Top of Extracted material
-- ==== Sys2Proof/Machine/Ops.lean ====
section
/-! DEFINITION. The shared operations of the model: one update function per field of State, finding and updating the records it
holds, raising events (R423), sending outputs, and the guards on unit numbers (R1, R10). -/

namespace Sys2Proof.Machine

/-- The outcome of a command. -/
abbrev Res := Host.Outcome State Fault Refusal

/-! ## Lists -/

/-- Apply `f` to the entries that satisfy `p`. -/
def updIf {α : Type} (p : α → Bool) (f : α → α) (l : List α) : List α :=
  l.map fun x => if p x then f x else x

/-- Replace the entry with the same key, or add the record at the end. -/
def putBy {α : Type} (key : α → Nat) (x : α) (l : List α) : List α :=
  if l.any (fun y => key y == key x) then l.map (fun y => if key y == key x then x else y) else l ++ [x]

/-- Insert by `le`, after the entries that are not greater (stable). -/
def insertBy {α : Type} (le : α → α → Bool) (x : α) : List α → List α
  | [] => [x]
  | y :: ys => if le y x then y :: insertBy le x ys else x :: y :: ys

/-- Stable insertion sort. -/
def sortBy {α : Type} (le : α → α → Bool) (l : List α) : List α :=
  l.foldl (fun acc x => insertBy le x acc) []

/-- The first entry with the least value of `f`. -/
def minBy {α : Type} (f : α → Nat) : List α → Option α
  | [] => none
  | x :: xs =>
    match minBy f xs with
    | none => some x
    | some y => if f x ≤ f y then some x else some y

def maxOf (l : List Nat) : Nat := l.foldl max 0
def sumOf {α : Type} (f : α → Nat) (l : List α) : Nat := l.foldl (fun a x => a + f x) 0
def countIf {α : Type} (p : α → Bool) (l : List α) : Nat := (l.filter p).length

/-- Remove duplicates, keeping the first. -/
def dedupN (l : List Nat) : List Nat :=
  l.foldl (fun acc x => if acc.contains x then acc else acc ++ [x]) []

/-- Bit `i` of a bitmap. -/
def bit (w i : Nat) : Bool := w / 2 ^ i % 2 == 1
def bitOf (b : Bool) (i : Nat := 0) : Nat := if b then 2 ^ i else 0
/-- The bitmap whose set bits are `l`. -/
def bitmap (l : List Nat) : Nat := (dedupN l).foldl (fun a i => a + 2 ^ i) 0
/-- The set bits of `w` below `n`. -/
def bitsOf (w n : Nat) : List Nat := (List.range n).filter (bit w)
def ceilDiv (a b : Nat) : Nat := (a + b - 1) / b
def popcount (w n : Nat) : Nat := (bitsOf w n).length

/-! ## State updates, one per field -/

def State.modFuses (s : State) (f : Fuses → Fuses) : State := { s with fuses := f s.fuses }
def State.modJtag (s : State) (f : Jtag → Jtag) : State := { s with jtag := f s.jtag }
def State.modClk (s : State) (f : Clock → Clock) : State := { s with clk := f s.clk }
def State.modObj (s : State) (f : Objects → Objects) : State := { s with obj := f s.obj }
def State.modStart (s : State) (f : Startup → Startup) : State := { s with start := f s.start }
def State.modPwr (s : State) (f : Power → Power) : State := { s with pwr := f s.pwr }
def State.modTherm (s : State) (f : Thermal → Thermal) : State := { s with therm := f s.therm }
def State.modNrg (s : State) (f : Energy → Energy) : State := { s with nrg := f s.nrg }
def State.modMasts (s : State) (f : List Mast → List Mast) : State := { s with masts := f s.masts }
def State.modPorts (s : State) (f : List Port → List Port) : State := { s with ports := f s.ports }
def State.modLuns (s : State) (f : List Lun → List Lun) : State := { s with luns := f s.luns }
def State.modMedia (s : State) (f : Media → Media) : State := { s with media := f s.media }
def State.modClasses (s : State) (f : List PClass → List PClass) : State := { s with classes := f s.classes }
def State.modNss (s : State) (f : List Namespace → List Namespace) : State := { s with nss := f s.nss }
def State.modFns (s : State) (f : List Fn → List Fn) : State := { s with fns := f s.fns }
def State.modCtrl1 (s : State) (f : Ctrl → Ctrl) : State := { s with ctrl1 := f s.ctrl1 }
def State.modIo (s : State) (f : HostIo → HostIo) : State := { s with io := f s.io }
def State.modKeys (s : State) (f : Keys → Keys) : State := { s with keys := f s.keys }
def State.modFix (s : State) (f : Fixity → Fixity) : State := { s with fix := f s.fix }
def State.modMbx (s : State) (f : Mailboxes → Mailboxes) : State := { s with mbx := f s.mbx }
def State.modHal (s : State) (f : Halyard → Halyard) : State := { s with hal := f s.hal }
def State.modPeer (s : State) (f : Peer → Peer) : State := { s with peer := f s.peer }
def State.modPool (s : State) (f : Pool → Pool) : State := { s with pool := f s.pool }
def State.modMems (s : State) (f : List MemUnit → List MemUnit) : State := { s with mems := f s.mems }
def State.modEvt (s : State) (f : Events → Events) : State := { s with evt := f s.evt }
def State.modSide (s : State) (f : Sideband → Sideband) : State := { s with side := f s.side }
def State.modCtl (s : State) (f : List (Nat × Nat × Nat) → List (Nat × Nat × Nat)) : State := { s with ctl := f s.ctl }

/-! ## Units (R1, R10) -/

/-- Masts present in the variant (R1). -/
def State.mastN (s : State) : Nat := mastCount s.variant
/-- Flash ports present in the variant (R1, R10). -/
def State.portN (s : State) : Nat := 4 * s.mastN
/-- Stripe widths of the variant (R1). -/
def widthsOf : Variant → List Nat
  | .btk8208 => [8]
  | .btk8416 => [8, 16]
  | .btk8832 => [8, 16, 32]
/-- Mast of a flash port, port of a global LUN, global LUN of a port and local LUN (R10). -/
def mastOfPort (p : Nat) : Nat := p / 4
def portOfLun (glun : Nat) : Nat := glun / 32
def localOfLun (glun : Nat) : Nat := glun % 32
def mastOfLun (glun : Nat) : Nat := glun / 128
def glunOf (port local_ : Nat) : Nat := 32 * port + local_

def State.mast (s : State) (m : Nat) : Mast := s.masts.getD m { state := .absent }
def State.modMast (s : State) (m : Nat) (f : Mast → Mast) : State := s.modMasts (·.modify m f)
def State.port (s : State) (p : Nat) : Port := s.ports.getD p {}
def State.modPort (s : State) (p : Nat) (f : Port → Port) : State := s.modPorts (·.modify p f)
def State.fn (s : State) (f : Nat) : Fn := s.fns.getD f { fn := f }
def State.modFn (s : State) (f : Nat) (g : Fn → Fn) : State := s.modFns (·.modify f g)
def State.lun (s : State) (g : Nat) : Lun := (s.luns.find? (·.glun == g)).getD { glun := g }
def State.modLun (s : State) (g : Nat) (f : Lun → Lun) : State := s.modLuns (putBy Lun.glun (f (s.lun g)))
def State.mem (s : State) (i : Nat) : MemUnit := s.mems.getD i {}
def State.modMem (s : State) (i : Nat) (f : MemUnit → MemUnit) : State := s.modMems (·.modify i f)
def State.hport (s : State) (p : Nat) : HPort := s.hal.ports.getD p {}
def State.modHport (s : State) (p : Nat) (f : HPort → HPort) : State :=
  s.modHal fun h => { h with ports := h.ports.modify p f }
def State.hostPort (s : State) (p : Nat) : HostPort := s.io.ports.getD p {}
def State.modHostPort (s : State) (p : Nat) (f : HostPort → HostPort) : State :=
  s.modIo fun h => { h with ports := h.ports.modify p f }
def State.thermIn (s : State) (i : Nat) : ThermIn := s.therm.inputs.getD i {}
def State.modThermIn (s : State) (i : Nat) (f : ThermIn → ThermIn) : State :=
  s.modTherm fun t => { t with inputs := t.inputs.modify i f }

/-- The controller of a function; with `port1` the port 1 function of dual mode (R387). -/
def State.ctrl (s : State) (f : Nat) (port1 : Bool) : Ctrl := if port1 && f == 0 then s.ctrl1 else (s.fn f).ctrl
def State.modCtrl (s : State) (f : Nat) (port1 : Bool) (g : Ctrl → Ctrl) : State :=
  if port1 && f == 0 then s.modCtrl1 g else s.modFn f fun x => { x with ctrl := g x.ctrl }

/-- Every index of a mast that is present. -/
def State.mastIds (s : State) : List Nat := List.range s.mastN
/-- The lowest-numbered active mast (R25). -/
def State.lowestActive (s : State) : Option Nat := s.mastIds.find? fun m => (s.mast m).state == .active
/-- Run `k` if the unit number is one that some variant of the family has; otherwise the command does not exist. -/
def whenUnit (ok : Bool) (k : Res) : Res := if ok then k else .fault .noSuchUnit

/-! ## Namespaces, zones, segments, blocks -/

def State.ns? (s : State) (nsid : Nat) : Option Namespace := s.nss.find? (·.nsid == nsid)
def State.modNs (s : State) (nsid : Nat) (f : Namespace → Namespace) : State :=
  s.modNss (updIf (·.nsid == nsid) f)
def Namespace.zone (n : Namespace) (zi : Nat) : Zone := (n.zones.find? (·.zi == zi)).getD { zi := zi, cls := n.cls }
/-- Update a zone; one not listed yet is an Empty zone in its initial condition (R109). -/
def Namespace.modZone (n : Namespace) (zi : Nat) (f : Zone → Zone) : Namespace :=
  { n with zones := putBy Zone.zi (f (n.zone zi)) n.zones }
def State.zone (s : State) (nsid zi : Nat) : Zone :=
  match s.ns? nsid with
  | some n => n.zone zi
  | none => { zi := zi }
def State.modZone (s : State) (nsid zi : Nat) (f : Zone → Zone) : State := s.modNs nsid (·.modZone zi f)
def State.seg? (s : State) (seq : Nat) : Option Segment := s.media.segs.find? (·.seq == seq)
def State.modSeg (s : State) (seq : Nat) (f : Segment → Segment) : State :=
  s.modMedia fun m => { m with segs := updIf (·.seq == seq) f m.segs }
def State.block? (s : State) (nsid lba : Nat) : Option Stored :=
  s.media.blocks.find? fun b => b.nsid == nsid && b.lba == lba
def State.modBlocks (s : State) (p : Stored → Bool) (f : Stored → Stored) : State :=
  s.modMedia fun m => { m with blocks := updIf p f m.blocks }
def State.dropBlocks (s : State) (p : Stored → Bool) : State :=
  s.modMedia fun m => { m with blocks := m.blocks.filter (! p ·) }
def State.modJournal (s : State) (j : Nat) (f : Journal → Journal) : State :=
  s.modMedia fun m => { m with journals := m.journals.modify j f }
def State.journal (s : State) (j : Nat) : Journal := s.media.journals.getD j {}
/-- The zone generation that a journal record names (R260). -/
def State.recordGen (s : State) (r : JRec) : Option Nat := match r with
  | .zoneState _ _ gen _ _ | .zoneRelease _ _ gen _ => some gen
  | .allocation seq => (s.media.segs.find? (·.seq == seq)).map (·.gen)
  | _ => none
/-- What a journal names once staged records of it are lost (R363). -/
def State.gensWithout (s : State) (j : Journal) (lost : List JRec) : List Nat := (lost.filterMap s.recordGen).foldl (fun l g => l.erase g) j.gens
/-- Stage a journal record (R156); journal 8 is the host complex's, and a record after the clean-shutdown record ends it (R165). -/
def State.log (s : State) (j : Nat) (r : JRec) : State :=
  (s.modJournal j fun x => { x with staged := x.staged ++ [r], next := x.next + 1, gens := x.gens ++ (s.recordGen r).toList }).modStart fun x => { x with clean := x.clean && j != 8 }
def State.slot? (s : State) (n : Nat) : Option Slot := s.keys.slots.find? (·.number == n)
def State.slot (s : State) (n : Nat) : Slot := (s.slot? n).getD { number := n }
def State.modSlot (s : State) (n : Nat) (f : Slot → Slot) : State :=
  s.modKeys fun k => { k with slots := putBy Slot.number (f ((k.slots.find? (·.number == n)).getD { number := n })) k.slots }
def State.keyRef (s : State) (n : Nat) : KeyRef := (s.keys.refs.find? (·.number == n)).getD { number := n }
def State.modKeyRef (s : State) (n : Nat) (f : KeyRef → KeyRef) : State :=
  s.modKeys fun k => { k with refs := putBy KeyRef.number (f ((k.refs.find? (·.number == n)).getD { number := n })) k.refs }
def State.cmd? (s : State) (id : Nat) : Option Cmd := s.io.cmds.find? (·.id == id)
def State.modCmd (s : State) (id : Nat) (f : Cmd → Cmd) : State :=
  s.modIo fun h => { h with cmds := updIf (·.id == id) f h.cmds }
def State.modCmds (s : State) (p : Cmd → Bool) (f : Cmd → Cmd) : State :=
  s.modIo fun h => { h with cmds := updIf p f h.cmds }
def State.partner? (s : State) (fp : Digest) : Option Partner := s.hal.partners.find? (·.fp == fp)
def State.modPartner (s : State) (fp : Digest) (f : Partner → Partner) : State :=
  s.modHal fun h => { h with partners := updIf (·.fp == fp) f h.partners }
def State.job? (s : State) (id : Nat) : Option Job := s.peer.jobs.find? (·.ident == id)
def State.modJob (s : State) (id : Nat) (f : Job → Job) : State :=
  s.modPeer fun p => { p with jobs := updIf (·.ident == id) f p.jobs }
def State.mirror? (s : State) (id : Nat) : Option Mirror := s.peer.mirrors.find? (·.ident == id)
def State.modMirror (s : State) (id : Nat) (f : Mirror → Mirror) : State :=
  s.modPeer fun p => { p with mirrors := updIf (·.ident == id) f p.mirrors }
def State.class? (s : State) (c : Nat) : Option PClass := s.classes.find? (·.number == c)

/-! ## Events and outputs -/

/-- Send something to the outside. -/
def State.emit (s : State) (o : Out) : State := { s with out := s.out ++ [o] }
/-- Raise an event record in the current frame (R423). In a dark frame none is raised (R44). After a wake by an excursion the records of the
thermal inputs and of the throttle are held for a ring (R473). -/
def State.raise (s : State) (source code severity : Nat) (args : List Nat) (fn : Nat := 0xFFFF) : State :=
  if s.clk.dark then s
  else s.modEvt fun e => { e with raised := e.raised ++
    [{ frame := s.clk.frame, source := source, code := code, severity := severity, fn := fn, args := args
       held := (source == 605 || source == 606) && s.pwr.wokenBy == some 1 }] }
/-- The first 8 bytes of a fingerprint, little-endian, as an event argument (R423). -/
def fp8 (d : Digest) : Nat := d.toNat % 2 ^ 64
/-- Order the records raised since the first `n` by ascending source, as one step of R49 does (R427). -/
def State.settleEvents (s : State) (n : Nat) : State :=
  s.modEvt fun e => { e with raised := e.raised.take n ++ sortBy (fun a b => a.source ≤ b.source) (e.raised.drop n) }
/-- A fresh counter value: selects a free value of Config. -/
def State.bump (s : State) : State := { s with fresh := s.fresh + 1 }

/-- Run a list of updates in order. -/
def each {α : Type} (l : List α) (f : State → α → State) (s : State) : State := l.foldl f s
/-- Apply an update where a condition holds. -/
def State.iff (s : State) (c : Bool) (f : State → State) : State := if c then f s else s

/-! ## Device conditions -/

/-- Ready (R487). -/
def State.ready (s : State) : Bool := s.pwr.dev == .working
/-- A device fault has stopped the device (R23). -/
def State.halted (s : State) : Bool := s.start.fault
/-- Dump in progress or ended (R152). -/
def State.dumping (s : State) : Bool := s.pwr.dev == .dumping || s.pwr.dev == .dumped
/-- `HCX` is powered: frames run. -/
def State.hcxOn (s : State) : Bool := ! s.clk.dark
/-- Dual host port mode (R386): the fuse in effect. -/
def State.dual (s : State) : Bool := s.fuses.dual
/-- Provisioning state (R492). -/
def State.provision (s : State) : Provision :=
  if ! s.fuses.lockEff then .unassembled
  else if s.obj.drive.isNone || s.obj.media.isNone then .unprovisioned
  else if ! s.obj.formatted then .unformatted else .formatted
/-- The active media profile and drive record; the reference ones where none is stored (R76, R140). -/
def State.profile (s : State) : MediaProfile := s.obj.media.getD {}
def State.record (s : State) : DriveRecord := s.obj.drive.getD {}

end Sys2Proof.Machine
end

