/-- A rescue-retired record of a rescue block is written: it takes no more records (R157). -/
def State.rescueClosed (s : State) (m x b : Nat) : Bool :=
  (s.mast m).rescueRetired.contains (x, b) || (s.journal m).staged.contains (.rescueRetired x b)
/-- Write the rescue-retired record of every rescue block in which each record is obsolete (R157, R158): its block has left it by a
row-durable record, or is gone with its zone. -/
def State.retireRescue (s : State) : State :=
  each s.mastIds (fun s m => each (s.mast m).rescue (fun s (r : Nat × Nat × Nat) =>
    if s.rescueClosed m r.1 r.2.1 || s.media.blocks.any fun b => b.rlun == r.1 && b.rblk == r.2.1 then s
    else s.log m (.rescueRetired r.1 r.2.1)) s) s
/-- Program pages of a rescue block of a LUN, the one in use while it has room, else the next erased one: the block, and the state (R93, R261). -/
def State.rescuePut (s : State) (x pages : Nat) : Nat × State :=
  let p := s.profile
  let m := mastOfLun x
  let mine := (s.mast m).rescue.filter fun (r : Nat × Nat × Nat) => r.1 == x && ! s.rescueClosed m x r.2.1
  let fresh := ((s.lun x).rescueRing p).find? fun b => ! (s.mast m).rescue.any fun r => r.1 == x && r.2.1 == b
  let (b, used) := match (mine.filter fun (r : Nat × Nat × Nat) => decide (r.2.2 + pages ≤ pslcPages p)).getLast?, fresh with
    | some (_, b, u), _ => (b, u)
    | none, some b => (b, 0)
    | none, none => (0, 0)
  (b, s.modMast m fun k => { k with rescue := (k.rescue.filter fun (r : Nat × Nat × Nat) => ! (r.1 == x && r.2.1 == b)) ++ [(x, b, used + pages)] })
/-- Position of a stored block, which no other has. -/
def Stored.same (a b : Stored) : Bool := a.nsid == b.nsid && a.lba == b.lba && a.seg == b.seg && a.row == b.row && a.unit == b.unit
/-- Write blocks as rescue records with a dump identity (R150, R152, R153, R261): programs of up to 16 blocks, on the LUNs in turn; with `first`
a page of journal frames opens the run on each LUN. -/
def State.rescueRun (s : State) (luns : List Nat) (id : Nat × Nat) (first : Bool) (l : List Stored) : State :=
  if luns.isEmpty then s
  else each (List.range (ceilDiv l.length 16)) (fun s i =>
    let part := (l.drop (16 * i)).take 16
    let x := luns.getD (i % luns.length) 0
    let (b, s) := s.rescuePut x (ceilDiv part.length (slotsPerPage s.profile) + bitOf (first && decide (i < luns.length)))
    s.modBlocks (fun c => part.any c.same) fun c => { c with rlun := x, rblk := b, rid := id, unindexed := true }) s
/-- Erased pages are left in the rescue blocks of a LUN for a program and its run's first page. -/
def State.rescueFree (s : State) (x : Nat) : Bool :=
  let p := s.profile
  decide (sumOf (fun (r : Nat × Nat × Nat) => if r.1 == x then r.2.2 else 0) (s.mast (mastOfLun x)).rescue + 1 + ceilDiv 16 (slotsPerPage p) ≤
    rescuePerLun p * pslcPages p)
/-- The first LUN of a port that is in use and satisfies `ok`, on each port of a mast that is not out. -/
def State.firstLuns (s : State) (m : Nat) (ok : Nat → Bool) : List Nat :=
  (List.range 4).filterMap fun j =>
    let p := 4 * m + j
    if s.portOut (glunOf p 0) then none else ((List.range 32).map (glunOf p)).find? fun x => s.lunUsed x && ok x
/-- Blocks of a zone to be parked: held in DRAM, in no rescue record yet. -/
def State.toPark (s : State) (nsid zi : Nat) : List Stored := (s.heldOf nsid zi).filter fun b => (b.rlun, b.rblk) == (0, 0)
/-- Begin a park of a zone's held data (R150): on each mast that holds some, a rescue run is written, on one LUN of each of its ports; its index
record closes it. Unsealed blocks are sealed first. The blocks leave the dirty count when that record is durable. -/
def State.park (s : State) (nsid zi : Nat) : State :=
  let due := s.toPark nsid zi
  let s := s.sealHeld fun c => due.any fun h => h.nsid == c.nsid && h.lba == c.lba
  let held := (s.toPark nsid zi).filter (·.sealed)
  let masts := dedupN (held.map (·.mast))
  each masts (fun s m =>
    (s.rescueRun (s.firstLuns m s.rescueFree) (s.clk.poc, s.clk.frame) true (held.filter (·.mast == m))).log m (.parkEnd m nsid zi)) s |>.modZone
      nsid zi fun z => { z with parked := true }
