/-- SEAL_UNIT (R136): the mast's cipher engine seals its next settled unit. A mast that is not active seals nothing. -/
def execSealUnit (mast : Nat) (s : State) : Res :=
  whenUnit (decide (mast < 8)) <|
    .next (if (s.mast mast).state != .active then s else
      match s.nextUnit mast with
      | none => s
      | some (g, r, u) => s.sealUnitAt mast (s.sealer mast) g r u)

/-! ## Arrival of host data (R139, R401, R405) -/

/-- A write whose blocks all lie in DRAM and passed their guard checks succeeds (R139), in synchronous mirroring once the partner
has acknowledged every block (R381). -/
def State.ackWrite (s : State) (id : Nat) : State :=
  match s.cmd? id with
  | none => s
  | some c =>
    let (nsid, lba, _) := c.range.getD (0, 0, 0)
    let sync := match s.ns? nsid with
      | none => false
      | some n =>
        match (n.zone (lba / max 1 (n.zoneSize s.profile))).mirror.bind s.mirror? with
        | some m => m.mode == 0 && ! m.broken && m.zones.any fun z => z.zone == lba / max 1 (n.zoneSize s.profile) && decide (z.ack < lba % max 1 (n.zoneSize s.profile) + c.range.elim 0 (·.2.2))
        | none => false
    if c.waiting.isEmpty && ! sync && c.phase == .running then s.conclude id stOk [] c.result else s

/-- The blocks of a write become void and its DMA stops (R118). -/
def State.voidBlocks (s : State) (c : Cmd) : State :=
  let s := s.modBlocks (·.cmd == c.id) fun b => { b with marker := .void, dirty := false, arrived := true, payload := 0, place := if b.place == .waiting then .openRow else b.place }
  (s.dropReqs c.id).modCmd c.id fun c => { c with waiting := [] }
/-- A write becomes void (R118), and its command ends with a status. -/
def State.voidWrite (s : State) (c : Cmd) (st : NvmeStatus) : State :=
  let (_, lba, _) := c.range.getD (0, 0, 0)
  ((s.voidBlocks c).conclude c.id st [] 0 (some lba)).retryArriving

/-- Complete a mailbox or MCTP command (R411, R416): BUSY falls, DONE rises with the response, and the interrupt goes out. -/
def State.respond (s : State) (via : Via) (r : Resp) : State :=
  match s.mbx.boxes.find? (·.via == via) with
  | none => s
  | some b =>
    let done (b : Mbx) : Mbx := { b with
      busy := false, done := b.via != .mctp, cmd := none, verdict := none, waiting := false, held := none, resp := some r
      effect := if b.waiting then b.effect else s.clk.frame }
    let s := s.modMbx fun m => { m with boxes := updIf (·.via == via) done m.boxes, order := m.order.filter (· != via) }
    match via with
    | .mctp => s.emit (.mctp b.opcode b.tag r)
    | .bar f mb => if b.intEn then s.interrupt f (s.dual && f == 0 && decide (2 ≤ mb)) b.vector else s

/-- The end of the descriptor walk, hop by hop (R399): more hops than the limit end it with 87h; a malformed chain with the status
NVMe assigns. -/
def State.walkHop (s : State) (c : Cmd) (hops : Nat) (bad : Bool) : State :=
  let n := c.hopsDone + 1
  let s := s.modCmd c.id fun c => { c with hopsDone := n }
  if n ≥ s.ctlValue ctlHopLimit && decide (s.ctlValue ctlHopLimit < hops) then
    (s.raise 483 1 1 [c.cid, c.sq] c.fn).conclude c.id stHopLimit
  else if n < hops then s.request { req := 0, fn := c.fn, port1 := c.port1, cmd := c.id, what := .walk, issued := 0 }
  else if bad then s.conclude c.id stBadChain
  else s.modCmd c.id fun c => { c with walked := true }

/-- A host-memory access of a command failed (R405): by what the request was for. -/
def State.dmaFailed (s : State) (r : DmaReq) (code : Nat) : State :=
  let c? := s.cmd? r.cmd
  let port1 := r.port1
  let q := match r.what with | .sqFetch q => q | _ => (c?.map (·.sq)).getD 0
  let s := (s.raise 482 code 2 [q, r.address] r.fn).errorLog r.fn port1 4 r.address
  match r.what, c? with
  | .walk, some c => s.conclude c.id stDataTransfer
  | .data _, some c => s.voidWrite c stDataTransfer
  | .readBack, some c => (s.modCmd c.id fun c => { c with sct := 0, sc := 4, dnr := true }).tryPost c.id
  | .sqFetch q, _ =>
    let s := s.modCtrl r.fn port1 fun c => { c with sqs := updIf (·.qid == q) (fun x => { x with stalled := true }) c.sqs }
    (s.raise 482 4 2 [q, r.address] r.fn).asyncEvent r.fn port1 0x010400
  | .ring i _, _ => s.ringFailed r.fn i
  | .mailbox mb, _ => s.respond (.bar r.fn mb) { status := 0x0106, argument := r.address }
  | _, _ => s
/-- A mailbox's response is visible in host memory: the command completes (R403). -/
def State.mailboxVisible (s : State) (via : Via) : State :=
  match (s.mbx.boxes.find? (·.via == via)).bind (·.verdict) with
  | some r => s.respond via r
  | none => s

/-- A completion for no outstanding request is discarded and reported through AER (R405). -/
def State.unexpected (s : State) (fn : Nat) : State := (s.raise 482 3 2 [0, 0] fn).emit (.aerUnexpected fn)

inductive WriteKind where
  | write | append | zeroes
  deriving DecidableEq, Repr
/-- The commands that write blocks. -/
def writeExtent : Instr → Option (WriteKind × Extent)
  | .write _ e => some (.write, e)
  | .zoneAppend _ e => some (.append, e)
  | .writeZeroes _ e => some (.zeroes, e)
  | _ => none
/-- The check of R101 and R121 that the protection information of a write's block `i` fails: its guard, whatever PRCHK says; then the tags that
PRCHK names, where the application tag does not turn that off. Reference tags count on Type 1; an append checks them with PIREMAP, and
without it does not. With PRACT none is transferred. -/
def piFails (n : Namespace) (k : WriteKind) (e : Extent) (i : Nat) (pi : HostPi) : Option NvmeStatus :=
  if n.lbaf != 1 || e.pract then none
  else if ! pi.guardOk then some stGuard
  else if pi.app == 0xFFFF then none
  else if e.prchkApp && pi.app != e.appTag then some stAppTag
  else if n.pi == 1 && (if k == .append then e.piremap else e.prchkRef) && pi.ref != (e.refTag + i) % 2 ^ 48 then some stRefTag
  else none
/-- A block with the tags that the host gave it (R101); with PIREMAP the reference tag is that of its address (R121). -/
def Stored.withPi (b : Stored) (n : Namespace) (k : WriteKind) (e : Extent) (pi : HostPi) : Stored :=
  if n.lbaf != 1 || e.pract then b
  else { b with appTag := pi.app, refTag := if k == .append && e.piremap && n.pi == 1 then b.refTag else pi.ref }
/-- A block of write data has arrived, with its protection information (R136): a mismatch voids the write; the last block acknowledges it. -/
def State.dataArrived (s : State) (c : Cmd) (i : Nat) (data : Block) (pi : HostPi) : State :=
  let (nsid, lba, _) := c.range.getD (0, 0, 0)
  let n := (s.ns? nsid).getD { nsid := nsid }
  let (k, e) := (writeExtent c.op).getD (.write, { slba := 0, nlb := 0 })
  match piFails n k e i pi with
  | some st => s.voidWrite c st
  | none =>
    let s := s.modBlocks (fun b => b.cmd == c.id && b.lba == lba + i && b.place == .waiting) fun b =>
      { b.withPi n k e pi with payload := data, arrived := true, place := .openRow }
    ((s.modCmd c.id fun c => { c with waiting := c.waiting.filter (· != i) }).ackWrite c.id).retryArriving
Bottom of Extracted material
# Requirement
Among the records above, repeat exactly the line with "def State.hostPort (s", the line with "mast (R25). -/", and every line in between, and only those.

# Response to this exercise
def State.hostPort (s : State) (p : Nat) : HostPort := s.io.ports.getD p {}
def State.modHostPort (s : State) (p : Nat) (f : HostPort → HostPort) : State :=
  s.modIo fun h => { h with ports := h.ports.modify p f }
def State.thermIn (s : State) (i : Nat) : ThermIn := s.therm.inputs.getD i {}
def State.modThermIn (s : State) (i : Nat) (f : ThermIn → ThermIn) : State :=
  s.modTherm fun t => { t with inputs := t.inputs.modify i f }

/-- The controller of a function; with `port1` the port 1 function of dual mode (R387). -/
def State.ctrl (s : State) (f : Nat) (port1 : Bool) : Ctrl := if port1 && f == 0 then s.ctrl1 else (s.fn f).ctrl
def State.modCtrl (s : State) (f : Nat) (port1 : Bool) (g : Ctrl → Ctrl) : State :=
  if port1 && f == 0 then s.modCtrl1 g else s.modFn f fun x => { x with ctrl := g x.ctrl }

/-- Every index of a mast that is present. -/
def State.mastIds (s : State) : List Nat := List.range s.mastN
/-- The lowest-numbered active mast (R25). -/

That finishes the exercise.